Tick risk in Jennings County, Indiana
Jennings County covers 2 towns. CDC reports too few cases here to publish a county Lyme rate, but each town still has a daily score built from local weather, habitat, and season. Pick your town below for today's reading.
Highest and lowest tick risk in Jennings County
Peak-season modeled risk. Tick risk is local, even within one county.
At the summer peak, tick risk across Jennings County runs from Vernon (moderate) at the high end to North Vernon (low) at the low end. The difference is habitat: forest cover across the county ranges from 33% to 66%, and more forest and woodland edge means more places ticks can quest for a host.
- VernonModerate risk
- North VernonLow risk
Tick species in Jennings County
CDC county surveillance (established or reported)
- Deer tickEstablished
- American dog tickEstablished
- Lone star tickReported
- Gulf Coast tickNot established
Established in this county for the deer tick, the main Lyme carrier. “Not established” means no CDC surveillance record for Jennings County, not that a town is tick free. Source: CDC tick surveillance (ArboNET Tick Module), 2025.

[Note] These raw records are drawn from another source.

/-! ### MOVE_SPARSE -/

/-- COMPRESS (R235): a block is present when any of its bytes is not zero. -/
def compress (w : Who) (t : Thread) : RM Res := do
  let sa := t.words.getD 2 0
  let da := t.words.getD 3 0
  let s ← readHdr w sa
  let h ← readHdr w da
  if ← stopped then return { status := 0 }
  if !s.srcOk || s.layout ≠ 0 then return formatRes 0x10
  let h' : THdr := { s with tva := da, layout := 1, data := h.data, map := h.map, scale := h.scale, dcap := h.dcap }
  if !h.dstOk h' then return formatRes 0x18
  let (present, fell) ← forBlocks w t s false {} ([] : List Nat) fun ps b x => do
    let x := x.getD []
    if x.any (· ≠ 0) then
      if ps.length < h.dcap then writeVa w (h.data + 256 * ps.length) x
      return ps ++ [b]
    else return ps
  let n := present.length
  if h.dcap < n then
    overflowTo w h' n
    return lateRes w { status := 0, ra := n, rb := 2 ^ 63 }
  writeMeta w h' present
  if s.qmode ≠ 0 then copyVa w s.scale h.scale (8 * s.records)
  writeHdr w { h' with valid := true, present := n }
  return ({ fell with shadow := 0 } : Fell).res w { status := 0, ra := satTo 32 n }

/-- EXPAND (R235): present blocks from the array, absent ones as zeros. -/
def expand (w : Who) (t : Thread) : RM Res := do
  let sa := t.words.getD 2 0
  let da := t.words.getD 3 0
  let s ← readHdr w sa
  let h ← readHdr w da
  if ← stopped then return { status := 0 }
  if !s.srcOk || s.layout ≠ 1 then return formatRes 0x10
  let h' : THdr := { s with tva := da, layout := 0, data := h.data, map := 0, scale := h.scale, dcap := h.dcap }
  if !h.dstOk h' then return formatRes 0x18
  if h.dcap < s.blocks then return formatRes 0x18
  let (_, fell) ← forBlocks w t s true {} () fun _ b x => writeVa w (h.data + 256 * b) (x.getD (List.replicate 256 0))
  if s.qmode ≠ 0 then copyVa w s.scale h.scale (8 * s.records)
  writeHdr w { h' with valid := true, present := 0 }
  return fell.res w { status := 0, ra := satTo 32 s.blocks }

/-- MOVE_SPARSE has no shadow fallback (R165): its thread reads without one. -/
def noShadow (f : Who → Thread → RM Res) (w : Who) (t : Thread) : RM Res := f w { t with start := 0 }

/-- COMPRESS: MOVE_SPARSE with DIR = 0. -/
def execCompress (bay thr : Nat) (env : List Reply) (s : State) : Host.Outcome State Fault Refusal :=
  s.run fun c d => d.runOpcode c bay thr 0x02 (fun ws => !bit (ws.getD 4 0) 0) env 0 (noShadow compress)

/-- EXPAND: MOVE_SPARSE with DIR = 1. -/
def execExpand (bay thr : Nat) (env : List Reply) (s : State) : Host.Outcome State Fault Refusal :=
  s.run fun c d => d.runOpcode c bay thr 0x02 (fun ws => bit (ws.getD 4 0) 0) env 0 (noShadow expand)

/-! ### CONVERT -/

/-- What converting a tensor has counted. -/
structure ConvAcc where
  out : List Nat := []
  recs : List Nat := []
  sat : Nat := 0
  nans : Nat := 0
  bad : Nat := 0
  deriving DecidableEq, Repr

/-- Convert one row: elements given as source bit patterns through `x` (FP32), into the destination's FMT (R238). -/
def convertRow (s h : THdr) (smode : Nat) (row : Bytes) (srec : Nat → Nat) (given : Nat → Nat) (a : ConvAcc) : ConvAcc :=
  let g (q : Nat) (hdr : THdr) (j : Nat) : Nat := if q = 2 then j / hdr.qlen else 0
  if isFp s.fmt && isFp h.fmt then
    { a with out := a.out ++ (List.range s.rowlen).map fun j =>
        narrow (fmtOf h.fmt) (elemFp32 s.fmt row j 0) }
  else if isFp h.fmt then
    { a with out := a.out ++ (List.range s.rowlen).map fun j =>
        dequant (fmtOf h.fmt) (codeAt s.fmt row j) (srec (g s.qmode s j)) }
  else
    let xs := (List.range s.rowlen).map fun j => elemFp32 s.fmt row j 0
    let len := if h.qmode = 2 then h.qlen else s.rowlen
    let gs := chunks len xs (xs.length / len + 1)
    (gs.zipIdx).foldl (fun a (xs, i) =>
      let q := quantGroup h.fmt smode (given i) xs
      { a with out := a.out ++ q.codes, recs := a.recs ++ [q.record], sat := a.sat + q.sat, nans := a.nans + q.nans,
               bad := a.bad + (if q.bad then 1 else 0) }) a

/-- CONVERT (R237 to R245). -/
def convert (w : Who) (t : Thread) : RM Res := do
  let sa := t.words.getD 2 0
  let da := t.words.getD 3 0
  let m := t.words.getD 4 0
  let smode := bits m 0 2
  let sparse := bit m 2
  let s ← readHdr w sa
  let h ← readHdr w da
  if ← stopped then return { status := 0 }
  if !s.srcOk then return formatRes 0x10
  let rowB := s.rowlen * fmtBits h.fmt / 8
  let blocks := ceilDiv (s.rows * rowB) 256
  let h' : THdr := { h with tva := da, layout := if sparse then 1 else 0, rows := s.rows, rowlen := s.rowlen, blocks := blocks,
                            present := 0, map := if sparse then h.map else 0 }
  let quant := isFp s.fmt && (h.fmt = 3 || h.fmt = 4) && h.qmode ≠ 0 && s.qmode = 0
  let deq := (s.fmt = 3 || s.fmt = 4) && s.qmode ≠ 0 && isFp h.fmt && h.qmode = 0
  let fp := isFp s.fmt && isFp h.fmt && s.qmode = 0 && h.qmode = 0
  if !(quant || deq || fp) then return formatRes 0x10
  if 2 ^ 32 - 1 < blocks then return formatRes 0x18
  if !h.dstOk h' then return formatRes 0x18
  if !quant && smode ≠ 0 then return formatRes 0x20
  if !sparse && h.dcap < blocks then return formatRes 0x18
  let (bytes, fell) ← readLogical w { t with start := 0 } s {}
  let per (x : THdr) : Nat := if x.qmode = 1 then 1 else x.rowlen / x.qlen
  let mut a : ConvAcc := {}
  let mut out : Bytes := []
  for r in List.range s.rows do
    if !(← stopped) then
      let mut srecs : List Nat := []
      let mut given : List Nat := []
      if deq then
        for i in List.range (per s) do
          let v ← readWord w (s.scale + 8 * (r * per s + i))
          srecs := srecs ++ [v]
      if quant && smode = 0 then
        for i in List.range (per h') do
          let v ← readWord w (h.scale + 8 * (r * per h' + i))
          given := given ++ [v]
      let row := (bytes.drop (r * s.rowBytes)).take s.rowBytes
      a := convertRow s h' smode row (fun i => srecs.getD i 0) (fun i => given.getD i 0) { a with out := [] }
      out := out ++ packElems h.fmt a.out
  let blk (b : Nat) : Bytes := takeBytes 256 (out.drop (256 * b))
  let present := (List.range blocks).filter fun b => !sparse || (blk b).any (· ≠ 0)
  let rb := satTo 32 a.nans + 2 ^ 32 * satTo 31 a.bad
  if h.dcap < present.length then
    overflowTo w h' present.length
    return lateRes w { status := 0, ra := present.length, rb := rb + 2 ^ 63 }
  for (b, i) in present.zipIdx do writeVa w (h.data + 256 * (if sparse then i else b)) (blk b)
  if sparse then writeMeta w h' present
  if quant && smode ≠ 0 then writeVa w h.scale (wordBytes a.recs)
  writeHdr w { h' with valid := true, present := if sparse then present.length else 0 }
  return fell.res w { status := 0, ra := satTo 32 a.sat, rb := rb }
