-- ==== Sys2Proof/Machine/Links.lean ====
section
/-! DEFINITION. Fabric links (spec/14): states and training, key agreement, link-level retry, credits and transmission,
rekeying, retirement, cables (spec/18, R558), and the internal switch. -/
namespace Sys2Proof.Machine

/-! ### Link states (R443) -/

/-- LNK_STAT.STATE of a link. -/
def Dev.lstate (d : Dev) (i : Nat) : Nat := d.rd F.LNK_STAT_STATE i

/-- Change what a link keeps. -/
def Dev.modLk (d : Dev) (i : Nat) (f : LinkSt → LinkSt) : Dev := d.setLk i (f (d.lk i))

/-- Credits at full: the receive buffers of R453. DEDUCED (log 76). -/
def fullCredits : List Nat := [4096, 4096, 1024, 1024, 2048, 2048, 512, 1536]

/-- What stays of a link that leaves UP for good: unacknowledged flits are discarded (R448), keys end (R527). -/
def LinkSt.clear (l : LinkSt) : LinkSt := { trained := l.trained, lastRetrain := l.lastRetrain }

/-- A link goes to a state without traffic: its keys end, its unacknowledged flits are discarded, and messages it had not
begun to send take the remaining links (R443, R448, R462). -/
def Dev.linkTo (d : Dev) (i st : Nat) : Dev :=
  let q := (d.lk i).txq
  let d := ((d.wr F.LNK_STAT_STATE i st).wr F.LNK_STAT_SECURE i 0).wr F.LNK_STAT_PEERV i 0
  q.foldl (fun d m => d.switch m) (d.modLk i LinkSt.clear)

/-- A link goes DOWN. DEDUCED (log 77). -/
def Dev.linkDown (d : Dev) (i : Nat) : Dev := d.linkTo i 1

/-- A link goes OFF with its domain. DEDUCED (log 77). -/
def Dev.linkOff (d : Dev) (i : Nat) : Dev := d.linkTo i 0

/-- A link starts to train (R444, step 1 done): every training after the first since power-on is counted. -/
def Dev.trainLink (d : Dev) (c : Cx) (i : Nat) : Dev :=
  let l := d.lk i
  let d := if l.trained then d.inc F.LNK_STAT_RETRAINS i else d
  let d := ((d.wr F.LNK_STAT_STATE i 2).wr F.LNK_STAT_SECURE i 0).wr F.LNK_STAT_PEERV i 0
  d.setLk i { l with trained := true, step := 2, stepAt := c.tmr, retry := none, sw := none, swReady := false, rxSw := none,
                     parts := [], partsDone := [] }

/-- An UP link leaves UP and trains again; a second time within 1 s takes it DOWN (R443). -/
def Dev.retrainLink (d : Dev) (c : Cx) (i : Nat) : Dev :=
  let l := d.lk i
  if d.lstate i ≠ 4 then d
  else if (match l.lastRetrain with
    | some t => decide (c.tmr < t + 100000000)
    | none => false) then d.linkDown i
  else (d.setLk i { l with lastRetrain := some c.tmr }).trainLink c i

/-! ### Sending flits (R441, R445, R451) -/

/-- Flits leave: the transmit counter, and the key switch once the counter reaches C with KEY_READY in hand. -/
def Dev.countTx (d : Dev) (i n : Nat) : Dev :=
  let d := d.bump F.LNK_TXCTR_CTR i n
  let l := d.lk i
  match l.sw with
  | some at_ =>
    if l.swReady && at_ ≤ d.rd F.LNK_TXCTR_CTR i then
      (d.setLk i { l with sw := none, swReady := false }).bump F.LNK_KEY_TXGEN i
    else d
  | none => d

/-- The credit return of the next sequenced flit: VC and slots (R454). DEDUCED (log 77). -/
def LinkSt.giveBack (l : LinkSt) : Nat × Nat :=
  match (List.range 8).find? fun v => 0 < l.owed.getD v 0 with
  | some v => (v, min 127 (l.owed.getD v 0))
  | none => (0, 0)
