/-! ### Debug (R528, R529) -/

/-- A debug challenge: a new nonce. -/
def Dev.dbgChallenge (d : Dev) : Dev × Nat :=
  let (n, d) := d.pick
  let n := n % 2 ^ 256
  ({ d with dbgNonce := some n }, n)

/-- The token's checks: level, nonce, certificate hash, signature. DESIGN CHOICE (log 66). -/
def Dev.tokenOk (d : Dev) (token : Bytes) (sig : Bool) : Bool :=
  token.length = 177 && (match token with
    | lvl :: rest =>
      (lvl.toNat = 1 || lvl.toNat = 2) &&
        (match d.dbgNonce with
          | some n => rest.take 32 = leBytes 32 n
          | none => false) &&
        (rest.drop 32).take 48 = sha384 (d.cert 2)
    | [] => false) && sig

/-- A debug unlock (R529): the nonce is spent; an accepted token ends TDIs, sessions and keys, then the state changes; every
SECURE link retrains and the CXL link goes down. DEDUCED (log 69). -/
def Dev.dbgUnlock (d : Dev) (c : Cx) (token : Bytes) (sig : Bool) : Dev × Bool :=
  let ok := d.tokenOk token sig
  let d := { d with dbgNonce := none }
  if !ok then (d, false)
  else
    let d := (d.tdiErrors 7).endSess fun _ => true
    let d := { d with ideKeys := [], ideGo := [] }
    let d := (d.wr F.SEC_DBG_KEYS_GONE 0 1).wr F.SEC_DBG_STATE 0 ((token.getD 0 0).toNat)
    let d : Dev := (List.range c.variant.links).foldl (fun d i =>
      if d.rd F.LNK_STAT_SECURE i = 1 then d.retrainLink c i else d) d
    let d : Dev := if d.rd F.CXP_LSTAT_UP 0 = 1 then d.linkLoss c else d
    (d, true)

/-! ### The SEC mailbox -/

/-- n bytes of SEC_MBDATA. -/
def Dev.mbData (d : Dev) (n : Nat) : Bytes :=
  ((List.range ((n + 7) / 8)).flatMap fun i => leBytes 8 (d.rd F.SEC_MBDATA_WORD i)).take n

/-- Put bytes into SEC_MBDATA. -/
def Dev.putMb (d : Dev) (b : Bytes) : Dev :=
  (List.range ((b.length + 7) / 8)).foldl (fun d i => d.wr F.SEC_MBDATA_WORD i (leNat ((b.drop (8 * i)).take 8))) d

/-- A command ends: STATUS (0 OK, 1 BAD_ARG, 2 INVALID_IMAGE, 3 SVN, 4 BUSY, 5 DENIED) and its response. -/
def Dev.mbEnd (d : Dev) (status : Nat) (resp : Bytes := []) : Dev :=
  ((d.putMb resp).wr F.SEC_MBSTAT_STATUS 0 status).wr F.SEC_MBSTAT_RLEN 0 resp.length

/-- A command submitted through SEC_MBCMD.GO: opcode, request length and ARG, the request in SEC_MBDATA; sig and img stand
for the verdicts of the engines. -/
def Dev.mbGo (d : Dev) (c : Cx) (sig : Bool) (img : ImgSig) : Dev :=
  let len := d.rd F.SEC_MBCMD_LENGTH 0
  let arg := d.rd F.SEC_MBCMD_ARG 0
  if d.rtp ≠ 1 then d
  else if 4096 < len then d.mbEnd 1
  else match d.rd F.SEC_MBCMD_OPCODE 0 with
    | 1 =>
      if d.claimed 0 then d.mbEnd 4
      else if 2 ^ 25 < 4096 * arg + len then d.mbEnd 1
      else (d.fwWrite c 0 (4096 * arg) (d.mbData len)).mbEnd 0
    | 2 =>
      if d.claimed 0 then d.mbEnd 4
      else
        let (d, ok) := d.fwCommit img
        d.mbEnd (if ok then 0 else 2)
    | 3 => if d.claimed 0 then d.mbEnd 4 else { d with claim := none }.mbEnd 0
    | 4 =>
      let (d, ok) := d.svnAdvance arg
      d.mbEnd (if ok then 0 else 3)
    | 5 => if arg = 0 || 3 < arg then d.mbEnd 1 else d.mbEnd 0 (d.cert arg)
    | 6 =>
      let (d, n) := d.dbgChallenge
      d.mbEnd 0 (leBytes 32 n)
    | 7 =>
      let (d, ok) := d.dbgUnlock c (d.mbData len) sig
      d.mbEnd (if ok then 0 else 5)
    | _ => d.mbEnd 1

/-- The request of a command is written: SEC_MBDATA, and the opcode, length and argument of SEC_MBCMD. -/
def Dev.mbAsk (d : Dev) (op arg : Nat) (req : Bytes) : Dev :=
  (((d.putMb req).wr F.SEC_MBCMD_OPCODE 0 op).wr F.SEC_MBCMD_LENGTH 0 req.length).wr F.SEC_MBCMD_ARG 0 arg

/-- PF0 software submits a command: it writes SEC_MBDATA and SEC_MBCMD, which it reaches while the port is up (R574). -/
def State.mailbox_ (s : State) (op arg : Nat) (req : Bytes) (sig : Bool) (img : ImgSig) : Host.Outcome State Fault Refusal :=
  s.run fun c d =>
    if d.rd F.CXP_LSTAT_UP 0 = 0 then d else (d.mbAsk op arg req).mbGo c sig img

/-- FW_WRITE: image bytes at a page offset of the slot (R512). -/
def execFwWrite (page : Nat) (data : Bytes) (s : State) : Host.Outcome State Fault Refusal :=
  s.mailbox_ 1 page (data.take 4096) true {}

/-- FW_COMMIT (R513). -/
def execFwCommit (img : ImgSig) (s : State) : Host.Outcome State Fault Refusal := s.mailbox_ 2 0 [] true img

/-- FW_ABORT (R512). -/
def execFwAbort (s : State) : Host.Outcome State Fault Refusal := s.mailbox_ 3 0 [] true {}

/-- An update claim without a write for 60 s ends (R512). -/
def execUpdateClaimTimeout (s : State) : Host.Outcome State Fault Refusal :=
  s.run fun c d => match d.claim with
    | some (_, t) => if c.tmr < t + 6000000000 then d else { d with claim := none }
    | none => d

/-- SVN_ADVANCE (R508). -/
def execSvnAdvance (target : Nat) (s : State) : Host.Outcome State Fault Refusal := s.mailbox_ 4 target [] true {}

/-- GET_CERT (R505). -/
def execGetCert (pos : Nat) (s : State) : Host.Outcome State Fault Refusal := s.mailbox_ 5 pos [] true {}

/-- DBG_CHALLENGE (R529). -/
def execDbgChallenge (s : State) : Host.Outcome State Fault Refusal := s.mailbox_ 6 0 [] true {}

/-- DBG_UNLOCK with a token of 177 bytes; sig is whether its signature verifies under the ROM's debug key (R529). -/
def execDbgUnlock (token : Bytes) (sig : Bool) (s : State) : Host.Outcome State Fault Refusal :=
  s.mailbox_ 7 0 (token.take 4096) sig {}

end Sys2Proof.Machine
end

Diseases found in local ticks
No CDC tick-testing records for Jennings County. That is a surveillance gap, not a sign these diseases are absent. Lyme and other tickborne illnesses occur across the region.
Tick control in Jennings County, IN
Professional tick control across Jennings County usually means a barrier treatment along the lawn edge, leaf litter, stone walls, and shady borders where ticks wait for a host, applied two to four times a season by a licensed pest control company. It is the single most effective way to cut tick numbers in the part of the yard your family actually uses, and it matters most in Jennings County's more wooded towns.
How much does tick control cost in Jennings County?
Most Jennings County homeowners pay about $100 to $200 per visit for professional tick spraying, or roughly $350 to $600 for a full season of barrier treatments, depending on lot size and how wooded the property is. Quotes are free, so it costs nothing to get a real number for your yard.
From a vetted local tick exterminator serving Jennings County. No cost, no obligation.
Common questions about ticks in Jennings County
Which towns in Jennings County have the highest tick risk?
At the summer peak, Vernon carries the highest modeled tick risk in Jennings County, followed by North Vernon. Risk tracks how wooded a town is: forest cover across Jennings County ranges from 33% to 66%, and the more forest and woodland edge a town has, the more habitat ticks have to quest from. North Vernon sits at the low end. Every town has its own daily score, so check the one nearest you.
What ticks live in Jennings County?
CDC surveillance records 2 established tick species in Jennings County: Deer tick, American dog tick. The blacklegged (deer) tick is the main carrier of Lyme disease in the Northeast. "Not established" for a species means there is no CDC surveillance record for the county, not that the tick is absent.
Is Lyme disease common in Jennings County?
CDC reports too few cases in Jennings County to publish a stable county Lyme rate, which is common in rural or low-population counties. That does not mean the risk is zero: Lyme and other tickborne illnesses occur across the Northeast.
All towns in Jennings County
Tick risk is local. Pick the town nearest you.